*Task prompt:* Every line containing the word "linesOf" must be pulled from the records.

*Provided information:*

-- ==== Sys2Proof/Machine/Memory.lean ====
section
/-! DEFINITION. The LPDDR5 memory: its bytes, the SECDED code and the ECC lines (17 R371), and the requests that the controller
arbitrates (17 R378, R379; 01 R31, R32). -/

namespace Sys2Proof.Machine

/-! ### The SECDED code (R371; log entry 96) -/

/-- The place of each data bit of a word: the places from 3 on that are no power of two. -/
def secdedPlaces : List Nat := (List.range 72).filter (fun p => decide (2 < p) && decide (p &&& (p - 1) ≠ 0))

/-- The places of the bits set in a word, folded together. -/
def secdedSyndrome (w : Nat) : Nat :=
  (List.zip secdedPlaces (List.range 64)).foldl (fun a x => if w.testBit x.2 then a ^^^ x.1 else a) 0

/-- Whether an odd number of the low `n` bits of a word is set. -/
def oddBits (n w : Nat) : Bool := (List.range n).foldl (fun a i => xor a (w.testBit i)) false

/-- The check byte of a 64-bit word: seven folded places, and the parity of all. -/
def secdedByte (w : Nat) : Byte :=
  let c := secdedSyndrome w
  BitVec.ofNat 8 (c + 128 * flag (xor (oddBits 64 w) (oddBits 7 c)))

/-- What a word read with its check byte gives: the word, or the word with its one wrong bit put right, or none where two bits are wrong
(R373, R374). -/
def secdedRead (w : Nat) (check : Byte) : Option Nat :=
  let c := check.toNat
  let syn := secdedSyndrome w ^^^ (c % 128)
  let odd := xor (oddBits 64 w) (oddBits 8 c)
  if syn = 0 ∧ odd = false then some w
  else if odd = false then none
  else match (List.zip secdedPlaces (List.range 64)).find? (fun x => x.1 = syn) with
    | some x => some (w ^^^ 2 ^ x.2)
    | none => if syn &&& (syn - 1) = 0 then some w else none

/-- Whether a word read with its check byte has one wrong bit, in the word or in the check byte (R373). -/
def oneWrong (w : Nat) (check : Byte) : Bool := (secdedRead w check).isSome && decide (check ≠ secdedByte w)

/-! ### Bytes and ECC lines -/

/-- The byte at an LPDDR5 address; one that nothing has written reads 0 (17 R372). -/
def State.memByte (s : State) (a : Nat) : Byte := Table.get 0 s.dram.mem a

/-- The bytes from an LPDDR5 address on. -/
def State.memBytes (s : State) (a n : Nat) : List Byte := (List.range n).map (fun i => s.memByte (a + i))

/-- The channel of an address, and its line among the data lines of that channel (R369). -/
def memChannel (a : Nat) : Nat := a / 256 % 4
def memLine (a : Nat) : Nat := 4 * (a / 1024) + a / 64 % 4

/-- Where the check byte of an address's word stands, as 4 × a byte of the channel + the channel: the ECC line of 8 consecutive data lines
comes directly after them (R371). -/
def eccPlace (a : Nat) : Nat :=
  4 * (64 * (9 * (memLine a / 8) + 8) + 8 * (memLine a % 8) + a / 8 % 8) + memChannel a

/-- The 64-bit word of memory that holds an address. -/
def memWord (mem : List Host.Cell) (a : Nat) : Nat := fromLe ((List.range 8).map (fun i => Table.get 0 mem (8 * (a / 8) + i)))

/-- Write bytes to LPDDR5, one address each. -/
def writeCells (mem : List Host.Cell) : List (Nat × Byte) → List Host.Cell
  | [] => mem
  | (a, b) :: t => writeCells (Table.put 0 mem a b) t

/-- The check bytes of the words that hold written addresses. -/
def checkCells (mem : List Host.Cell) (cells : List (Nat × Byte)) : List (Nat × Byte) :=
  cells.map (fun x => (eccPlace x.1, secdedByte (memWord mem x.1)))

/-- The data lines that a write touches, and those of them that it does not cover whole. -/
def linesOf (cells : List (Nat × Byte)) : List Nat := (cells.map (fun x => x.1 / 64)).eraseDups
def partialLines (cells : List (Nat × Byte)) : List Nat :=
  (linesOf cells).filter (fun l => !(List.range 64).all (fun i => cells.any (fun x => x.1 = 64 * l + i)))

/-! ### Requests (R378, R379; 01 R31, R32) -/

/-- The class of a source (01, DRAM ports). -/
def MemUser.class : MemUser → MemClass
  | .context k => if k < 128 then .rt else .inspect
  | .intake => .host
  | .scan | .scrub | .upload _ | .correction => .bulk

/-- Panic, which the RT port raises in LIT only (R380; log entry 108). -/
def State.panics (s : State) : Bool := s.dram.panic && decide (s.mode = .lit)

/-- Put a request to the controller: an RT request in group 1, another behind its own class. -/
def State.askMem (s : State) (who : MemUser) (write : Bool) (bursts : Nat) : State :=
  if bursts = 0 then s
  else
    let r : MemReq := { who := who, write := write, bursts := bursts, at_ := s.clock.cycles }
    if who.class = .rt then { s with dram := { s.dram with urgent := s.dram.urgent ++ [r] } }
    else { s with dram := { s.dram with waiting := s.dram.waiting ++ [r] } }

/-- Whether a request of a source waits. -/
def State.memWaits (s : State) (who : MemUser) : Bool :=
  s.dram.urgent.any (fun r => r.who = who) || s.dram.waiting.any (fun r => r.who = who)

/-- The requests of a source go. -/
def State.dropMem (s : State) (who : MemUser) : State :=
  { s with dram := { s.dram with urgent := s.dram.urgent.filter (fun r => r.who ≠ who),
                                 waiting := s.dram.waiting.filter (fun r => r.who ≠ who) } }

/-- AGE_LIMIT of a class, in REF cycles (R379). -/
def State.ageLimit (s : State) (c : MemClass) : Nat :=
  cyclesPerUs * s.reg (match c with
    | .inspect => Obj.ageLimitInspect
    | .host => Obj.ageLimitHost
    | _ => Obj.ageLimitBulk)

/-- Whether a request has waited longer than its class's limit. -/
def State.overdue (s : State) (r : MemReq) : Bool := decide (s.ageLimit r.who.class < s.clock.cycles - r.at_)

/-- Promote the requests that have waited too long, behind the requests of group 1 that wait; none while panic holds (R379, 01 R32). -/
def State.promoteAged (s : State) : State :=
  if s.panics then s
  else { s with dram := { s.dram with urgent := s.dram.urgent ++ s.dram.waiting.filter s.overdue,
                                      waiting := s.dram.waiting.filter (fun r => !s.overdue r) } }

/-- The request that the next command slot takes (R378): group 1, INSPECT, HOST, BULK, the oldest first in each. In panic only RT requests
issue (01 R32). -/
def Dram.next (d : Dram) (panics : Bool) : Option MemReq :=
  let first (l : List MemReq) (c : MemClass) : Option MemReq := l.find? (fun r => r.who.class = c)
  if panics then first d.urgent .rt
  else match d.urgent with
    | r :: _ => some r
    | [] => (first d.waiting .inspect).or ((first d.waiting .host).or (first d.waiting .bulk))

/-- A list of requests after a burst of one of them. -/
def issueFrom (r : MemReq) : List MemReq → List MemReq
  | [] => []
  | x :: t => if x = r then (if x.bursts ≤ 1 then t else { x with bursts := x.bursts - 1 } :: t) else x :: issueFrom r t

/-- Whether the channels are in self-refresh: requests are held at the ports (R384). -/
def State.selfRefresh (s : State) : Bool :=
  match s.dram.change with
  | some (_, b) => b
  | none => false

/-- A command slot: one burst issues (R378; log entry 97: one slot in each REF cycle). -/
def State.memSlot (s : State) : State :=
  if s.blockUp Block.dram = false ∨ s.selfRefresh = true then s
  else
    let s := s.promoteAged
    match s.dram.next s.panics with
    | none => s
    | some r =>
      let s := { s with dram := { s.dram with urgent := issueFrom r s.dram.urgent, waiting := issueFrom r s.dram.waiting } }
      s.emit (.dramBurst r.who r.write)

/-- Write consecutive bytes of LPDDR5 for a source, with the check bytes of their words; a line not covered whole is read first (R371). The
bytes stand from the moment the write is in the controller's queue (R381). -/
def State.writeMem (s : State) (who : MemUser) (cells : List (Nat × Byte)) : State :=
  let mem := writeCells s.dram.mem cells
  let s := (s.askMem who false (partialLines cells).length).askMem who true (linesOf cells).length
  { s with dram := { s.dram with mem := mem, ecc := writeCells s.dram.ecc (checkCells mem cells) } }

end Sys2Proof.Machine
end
...
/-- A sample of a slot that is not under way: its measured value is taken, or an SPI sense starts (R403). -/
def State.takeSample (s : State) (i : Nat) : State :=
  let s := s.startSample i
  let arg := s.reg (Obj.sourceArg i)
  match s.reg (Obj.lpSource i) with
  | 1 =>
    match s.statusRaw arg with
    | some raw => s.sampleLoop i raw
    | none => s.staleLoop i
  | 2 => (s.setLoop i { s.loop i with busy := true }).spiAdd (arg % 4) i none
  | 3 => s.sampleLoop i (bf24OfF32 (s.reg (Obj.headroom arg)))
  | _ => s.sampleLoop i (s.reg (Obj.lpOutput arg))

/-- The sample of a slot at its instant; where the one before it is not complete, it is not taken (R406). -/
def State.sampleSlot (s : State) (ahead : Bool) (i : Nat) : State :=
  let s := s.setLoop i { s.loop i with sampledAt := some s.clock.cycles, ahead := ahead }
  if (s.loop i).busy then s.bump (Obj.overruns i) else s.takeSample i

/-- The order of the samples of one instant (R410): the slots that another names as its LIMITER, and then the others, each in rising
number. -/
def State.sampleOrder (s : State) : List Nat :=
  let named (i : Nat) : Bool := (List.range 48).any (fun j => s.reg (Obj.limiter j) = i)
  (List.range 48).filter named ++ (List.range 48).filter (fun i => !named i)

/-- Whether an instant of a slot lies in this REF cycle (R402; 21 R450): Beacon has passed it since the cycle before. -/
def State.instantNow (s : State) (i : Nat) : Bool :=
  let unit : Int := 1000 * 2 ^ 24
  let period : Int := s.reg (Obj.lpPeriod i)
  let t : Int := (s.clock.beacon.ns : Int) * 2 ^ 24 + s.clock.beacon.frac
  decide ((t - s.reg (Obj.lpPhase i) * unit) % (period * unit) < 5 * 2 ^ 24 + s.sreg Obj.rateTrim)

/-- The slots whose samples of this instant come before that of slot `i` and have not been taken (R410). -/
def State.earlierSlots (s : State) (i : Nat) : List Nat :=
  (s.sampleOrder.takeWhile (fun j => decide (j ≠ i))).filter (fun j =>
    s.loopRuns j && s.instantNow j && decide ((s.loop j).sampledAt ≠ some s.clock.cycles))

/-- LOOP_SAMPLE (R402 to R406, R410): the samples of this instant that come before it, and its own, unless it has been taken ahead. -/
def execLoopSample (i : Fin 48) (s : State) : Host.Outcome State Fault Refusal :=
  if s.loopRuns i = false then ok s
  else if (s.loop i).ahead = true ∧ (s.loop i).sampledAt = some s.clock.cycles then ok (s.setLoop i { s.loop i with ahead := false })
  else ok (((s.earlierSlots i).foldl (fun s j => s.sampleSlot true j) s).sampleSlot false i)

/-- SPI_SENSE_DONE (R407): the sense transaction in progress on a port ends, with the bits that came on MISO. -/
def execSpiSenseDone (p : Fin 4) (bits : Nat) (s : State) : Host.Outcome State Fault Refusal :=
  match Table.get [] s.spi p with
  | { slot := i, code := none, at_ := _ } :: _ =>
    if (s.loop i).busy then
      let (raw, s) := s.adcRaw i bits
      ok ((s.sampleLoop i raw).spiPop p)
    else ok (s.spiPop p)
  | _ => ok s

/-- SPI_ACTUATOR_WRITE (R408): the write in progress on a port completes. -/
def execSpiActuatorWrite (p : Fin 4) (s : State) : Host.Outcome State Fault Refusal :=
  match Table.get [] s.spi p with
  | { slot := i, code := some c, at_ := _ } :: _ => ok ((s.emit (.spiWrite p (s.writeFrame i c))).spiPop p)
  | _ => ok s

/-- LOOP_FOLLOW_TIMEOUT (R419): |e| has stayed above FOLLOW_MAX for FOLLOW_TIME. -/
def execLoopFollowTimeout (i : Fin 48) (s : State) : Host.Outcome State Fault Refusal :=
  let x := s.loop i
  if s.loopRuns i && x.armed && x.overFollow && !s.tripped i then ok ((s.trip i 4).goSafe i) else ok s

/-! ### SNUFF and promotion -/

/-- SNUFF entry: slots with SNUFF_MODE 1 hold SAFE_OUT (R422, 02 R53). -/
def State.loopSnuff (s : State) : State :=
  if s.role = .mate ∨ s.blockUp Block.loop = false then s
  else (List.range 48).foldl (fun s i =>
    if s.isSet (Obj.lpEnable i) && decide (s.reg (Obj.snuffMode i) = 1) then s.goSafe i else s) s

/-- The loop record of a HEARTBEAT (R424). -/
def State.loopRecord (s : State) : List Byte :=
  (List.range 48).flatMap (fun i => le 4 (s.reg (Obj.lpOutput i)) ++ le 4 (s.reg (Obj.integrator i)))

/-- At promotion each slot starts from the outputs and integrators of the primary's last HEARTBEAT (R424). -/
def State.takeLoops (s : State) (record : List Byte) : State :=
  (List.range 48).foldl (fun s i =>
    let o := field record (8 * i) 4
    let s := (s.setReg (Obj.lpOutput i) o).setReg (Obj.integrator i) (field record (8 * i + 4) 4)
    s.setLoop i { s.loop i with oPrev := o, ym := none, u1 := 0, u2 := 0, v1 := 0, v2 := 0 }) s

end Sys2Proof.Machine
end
* * *
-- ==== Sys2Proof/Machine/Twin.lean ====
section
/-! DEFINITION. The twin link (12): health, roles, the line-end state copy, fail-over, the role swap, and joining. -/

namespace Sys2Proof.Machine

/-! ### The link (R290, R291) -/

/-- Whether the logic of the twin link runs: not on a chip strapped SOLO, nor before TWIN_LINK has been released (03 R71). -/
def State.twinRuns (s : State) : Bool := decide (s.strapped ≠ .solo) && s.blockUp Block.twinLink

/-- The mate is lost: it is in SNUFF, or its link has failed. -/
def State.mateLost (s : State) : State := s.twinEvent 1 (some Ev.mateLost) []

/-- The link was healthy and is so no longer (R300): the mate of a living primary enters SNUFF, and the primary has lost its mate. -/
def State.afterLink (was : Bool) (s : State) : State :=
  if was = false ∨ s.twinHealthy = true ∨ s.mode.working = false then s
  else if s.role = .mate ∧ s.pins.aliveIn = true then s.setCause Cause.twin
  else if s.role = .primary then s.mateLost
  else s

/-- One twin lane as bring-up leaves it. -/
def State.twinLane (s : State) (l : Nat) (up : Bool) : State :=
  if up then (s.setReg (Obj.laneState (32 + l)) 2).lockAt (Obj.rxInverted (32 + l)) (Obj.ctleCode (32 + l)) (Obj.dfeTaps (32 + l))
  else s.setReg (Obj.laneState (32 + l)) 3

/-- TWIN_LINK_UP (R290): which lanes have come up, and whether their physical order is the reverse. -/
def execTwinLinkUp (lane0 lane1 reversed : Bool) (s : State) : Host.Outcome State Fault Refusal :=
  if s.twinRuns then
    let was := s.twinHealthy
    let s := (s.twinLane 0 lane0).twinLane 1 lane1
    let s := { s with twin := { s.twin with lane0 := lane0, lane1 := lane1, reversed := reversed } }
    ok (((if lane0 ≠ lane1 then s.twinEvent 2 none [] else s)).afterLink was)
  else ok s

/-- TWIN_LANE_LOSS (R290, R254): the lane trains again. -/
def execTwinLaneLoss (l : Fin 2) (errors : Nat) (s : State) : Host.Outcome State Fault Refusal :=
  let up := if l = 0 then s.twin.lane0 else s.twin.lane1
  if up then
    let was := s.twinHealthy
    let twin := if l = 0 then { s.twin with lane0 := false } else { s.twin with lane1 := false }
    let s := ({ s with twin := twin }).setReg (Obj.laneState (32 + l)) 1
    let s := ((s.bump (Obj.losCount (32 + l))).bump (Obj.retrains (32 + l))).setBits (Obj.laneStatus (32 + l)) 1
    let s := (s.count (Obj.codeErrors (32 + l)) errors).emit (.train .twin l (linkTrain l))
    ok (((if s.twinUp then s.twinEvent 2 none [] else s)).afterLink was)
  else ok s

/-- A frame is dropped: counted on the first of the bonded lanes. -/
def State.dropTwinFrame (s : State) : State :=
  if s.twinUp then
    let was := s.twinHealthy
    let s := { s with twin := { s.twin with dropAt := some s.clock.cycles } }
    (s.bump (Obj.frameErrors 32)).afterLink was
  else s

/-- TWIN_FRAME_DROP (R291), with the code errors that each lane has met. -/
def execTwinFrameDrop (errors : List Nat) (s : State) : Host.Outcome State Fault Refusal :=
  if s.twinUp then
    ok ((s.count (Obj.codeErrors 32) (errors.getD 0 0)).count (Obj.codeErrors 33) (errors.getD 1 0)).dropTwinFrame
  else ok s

*Exercise result:*
def linesOf (cells : List (Nat × Byte)) : List Nat := (cells.map (fun x => x.1 / 64)).eraseDups
  (linesOf cells).filter (fun l => !(List.range 64).all (fun i => cells.any (fun x => x.1 = 64 * l + i)))
  let s := (s.askMem who false (partialLines cells).length).askMem who true (linesOf cells).length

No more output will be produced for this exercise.